= Beginning of Section =

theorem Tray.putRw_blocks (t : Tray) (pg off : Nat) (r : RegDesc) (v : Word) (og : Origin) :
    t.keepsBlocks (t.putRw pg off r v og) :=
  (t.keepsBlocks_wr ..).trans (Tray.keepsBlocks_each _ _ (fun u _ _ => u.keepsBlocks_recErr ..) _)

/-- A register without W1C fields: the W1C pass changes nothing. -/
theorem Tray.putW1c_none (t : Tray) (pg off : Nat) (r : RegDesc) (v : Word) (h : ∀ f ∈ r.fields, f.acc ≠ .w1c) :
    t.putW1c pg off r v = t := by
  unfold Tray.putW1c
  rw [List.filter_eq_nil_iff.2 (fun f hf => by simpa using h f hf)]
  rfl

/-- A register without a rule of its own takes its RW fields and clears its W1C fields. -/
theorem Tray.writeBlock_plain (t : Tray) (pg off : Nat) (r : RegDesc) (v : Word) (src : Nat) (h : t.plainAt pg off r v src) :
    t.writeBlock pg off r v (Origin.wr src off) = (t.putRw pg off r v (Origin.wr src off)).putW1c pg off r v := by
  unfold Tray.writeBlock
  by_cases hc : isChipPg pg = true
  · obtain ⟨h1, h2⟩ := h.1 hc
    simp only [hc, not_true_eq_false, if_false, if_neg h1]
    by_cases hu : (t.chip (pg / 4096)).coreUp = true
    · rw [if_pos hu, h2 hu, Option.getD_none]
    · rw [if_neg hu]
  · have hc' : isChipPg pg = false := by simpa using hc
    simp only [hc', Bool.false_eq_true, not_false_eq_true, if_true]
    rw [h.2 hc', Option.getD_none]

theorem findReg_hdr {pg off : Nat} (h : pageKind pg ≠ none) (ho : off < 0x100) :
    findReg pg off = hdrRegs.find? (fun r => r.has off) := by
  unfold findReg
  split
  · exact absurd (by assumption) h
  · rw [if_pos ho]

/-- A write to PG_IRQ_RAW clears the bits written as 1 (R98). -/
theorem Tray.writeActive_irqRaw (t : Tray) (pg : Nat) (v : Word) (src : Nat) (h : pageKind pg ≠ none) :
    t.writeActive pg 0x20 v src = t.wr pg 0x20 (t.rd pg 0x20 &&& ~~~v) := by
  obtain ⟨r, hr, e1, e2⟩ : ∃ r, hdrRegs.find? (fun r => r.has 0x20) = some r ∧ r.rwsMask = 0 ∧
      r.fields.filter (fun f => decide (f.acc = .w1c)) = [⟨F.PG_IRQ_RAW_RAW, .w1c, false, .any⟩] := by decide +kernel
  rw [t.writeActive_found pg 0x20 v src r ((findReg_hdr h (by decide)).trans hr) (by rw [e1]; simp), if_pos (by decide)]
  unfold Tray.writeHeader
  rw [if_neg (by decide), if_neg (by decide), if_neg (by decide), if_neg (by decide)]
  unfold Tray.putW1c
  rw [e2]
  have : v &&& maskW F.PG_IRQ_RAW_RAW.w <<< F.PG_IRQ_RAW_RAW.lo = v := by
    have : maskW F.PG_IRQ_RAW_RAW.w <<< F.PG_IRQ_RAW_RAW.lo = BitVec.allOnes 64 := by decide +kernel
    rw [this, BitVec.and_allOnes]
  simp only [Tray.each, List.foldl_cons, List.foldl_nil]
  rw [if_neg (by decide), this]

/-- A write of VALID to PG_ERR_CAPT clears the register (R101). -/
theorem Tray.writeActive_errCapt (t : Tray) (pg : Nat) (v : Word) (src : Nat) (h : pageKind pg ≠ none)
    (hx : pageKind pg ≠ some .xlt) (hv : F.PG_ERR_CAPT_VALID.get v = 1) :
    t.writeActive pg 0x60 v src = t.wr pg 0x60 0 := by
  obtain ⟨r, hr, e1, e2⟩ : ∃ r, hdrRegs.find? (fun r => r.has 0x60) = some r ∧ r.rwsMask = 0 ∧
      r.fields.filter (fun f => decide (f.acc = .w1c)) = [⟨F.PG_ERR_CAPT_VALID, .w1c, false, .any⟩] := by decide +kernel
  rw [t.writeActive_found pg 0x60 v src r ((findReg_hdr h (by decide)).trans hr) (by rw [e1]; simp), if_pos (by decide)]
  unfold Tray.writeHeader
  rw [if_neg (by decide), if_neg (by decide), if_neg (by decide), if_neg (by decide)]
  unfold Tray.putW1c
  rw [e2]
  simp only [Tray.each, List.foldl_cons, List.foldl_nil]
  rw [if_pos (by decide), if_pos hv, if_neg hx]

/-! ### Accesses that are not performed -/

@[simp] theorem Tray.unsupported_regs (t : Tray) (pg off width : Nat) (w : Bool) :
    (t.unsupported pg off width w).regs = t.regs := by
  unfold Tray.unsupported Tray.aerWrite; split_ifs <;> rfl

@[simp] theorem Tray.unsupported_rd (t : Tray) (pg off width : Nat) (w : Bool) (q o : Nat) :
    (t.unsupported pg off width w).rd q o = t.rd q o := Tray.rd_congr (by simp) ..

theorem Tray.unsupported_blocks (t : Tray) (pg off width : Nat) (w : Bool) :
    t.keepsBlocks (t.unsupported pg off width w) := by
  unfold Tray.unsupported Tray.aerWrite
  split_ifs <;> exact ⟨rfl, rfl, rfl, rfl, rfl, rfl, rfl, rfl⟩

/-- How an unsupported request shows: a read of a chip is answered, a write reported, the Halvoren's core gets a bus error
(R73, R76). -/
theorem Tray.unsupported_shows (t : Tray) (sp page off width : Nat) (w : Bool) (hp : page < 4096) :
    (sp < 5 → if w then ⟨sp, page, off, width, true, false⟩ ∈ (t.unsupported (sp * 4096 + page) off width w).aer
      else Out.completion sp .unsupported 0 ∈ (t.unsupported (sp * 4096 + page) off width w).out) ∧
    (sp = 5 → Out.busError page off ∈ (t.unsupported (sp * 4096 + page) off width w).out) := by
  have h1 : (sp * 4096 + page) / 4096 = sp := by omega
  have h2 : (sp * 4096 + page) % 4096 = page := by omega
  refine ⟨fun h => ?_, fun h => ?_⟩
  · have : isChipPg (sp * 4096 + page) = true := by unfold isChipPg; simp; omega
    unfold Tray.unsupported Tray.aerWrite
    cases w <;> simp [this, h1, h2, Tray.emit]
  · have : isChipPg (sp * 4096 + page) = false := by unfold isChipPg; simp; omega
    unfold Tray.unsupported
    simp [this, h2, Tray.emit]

= End of Section =

■ WHAT YOU NEED TO DO
Beginning with the opening line above, retype the records exactly through the line with "0x20) = some", both ends included.

■ RESULT OF THE EXERCISE
theorem Tray.putRw_blocks (t : Tray) (pg off : Nat) (r : RegDesc) (v : Word) (og : Origin) :
    t.keepsBlocks (t.putRw pg off r v og) :=
  (t.keepsBlocks_wr ..).trans (Tray.keepsBlocks_each _ _ (fun u _ _ => u.keepsBlocks_recErr ..) _)

/-- A register without W1C fields: the W1C pass changes nothing. -/
theorem Tray.putW1c_none (t : Tray) (pg off : Nat) (r : RegDesc) (v : Word) (h : ∀ f ∈ r.fields, f.acc ≠ .w1c) :
    t.putW1c pg off r v = t := by
  unfold Tray.putW1c
  rw [List.filter_eq_nil_iff.2 (fun f hf => by simpa using h f hf)]
  rfl

/-- A register without a rule of its own takes its RW fields and clears its W1C fields. -/
theorem Tray.writeBlock_plain (t : Tray) (pg off : Nat) (r : RegDesc) (v : Word) (src : Nat) (h : t.plainAt pg off r v src) :
    t.writeBlock pg off r v (Origin.wr src off) = (t.putRw pg off r v (Origin.wr src off)).putW1c pg off r v := by
  unfold Tray.writeBlock
  by_cases hc : isChipPg pg = true
  · obtain ⟨h1, h2⟩ := h.1 hc
    simp only [hc, not_true_eq_false, if_false, if_neg h1]
    by_cases hu : (t.chip (pg / 4096)).coreUp = true
    · rw [if_pos hu, h2 hu, Option.getD_none]
    · rw [if_neg hu]
  · have hc' : isChipPg pg = false := by simpa using hc
    simp only [hc', Bool.false_eq_true, not_false_eq_true, if_true]
    rw [h.2 hc', Option.getD_none]

theorem findReg_hdr {pg off : Nat} (h : pageKind pg ≠ none) (ho : off < 0x100) :
    findReg pg off = hdrRegs.find? (fun r => r.has off) := by
  unfold findReg
  split
  · exact absurd (by assumption) h
  · rw [if_pos ho]

/-- A write to PG_IRQ_RAW clears the bits written as 1 (R98). -/
theorem Tray.writeActive_irqRaw (t : Tray) (pg : Nat) (v : Word) (src : Nat) (h : pageKind pg ≠ none) :
    t.writeActive pg 0x20 v src = t.wr pg 0x20 (t.rd pg 0x20 &&& ~~~v) := by
  obtain ⟨r, hr, e1, e2⟩ : ∃ r, hdrRegs.find? (fun r => r.has 0x20) = some r ∧ r.rwsMask = 0 ∧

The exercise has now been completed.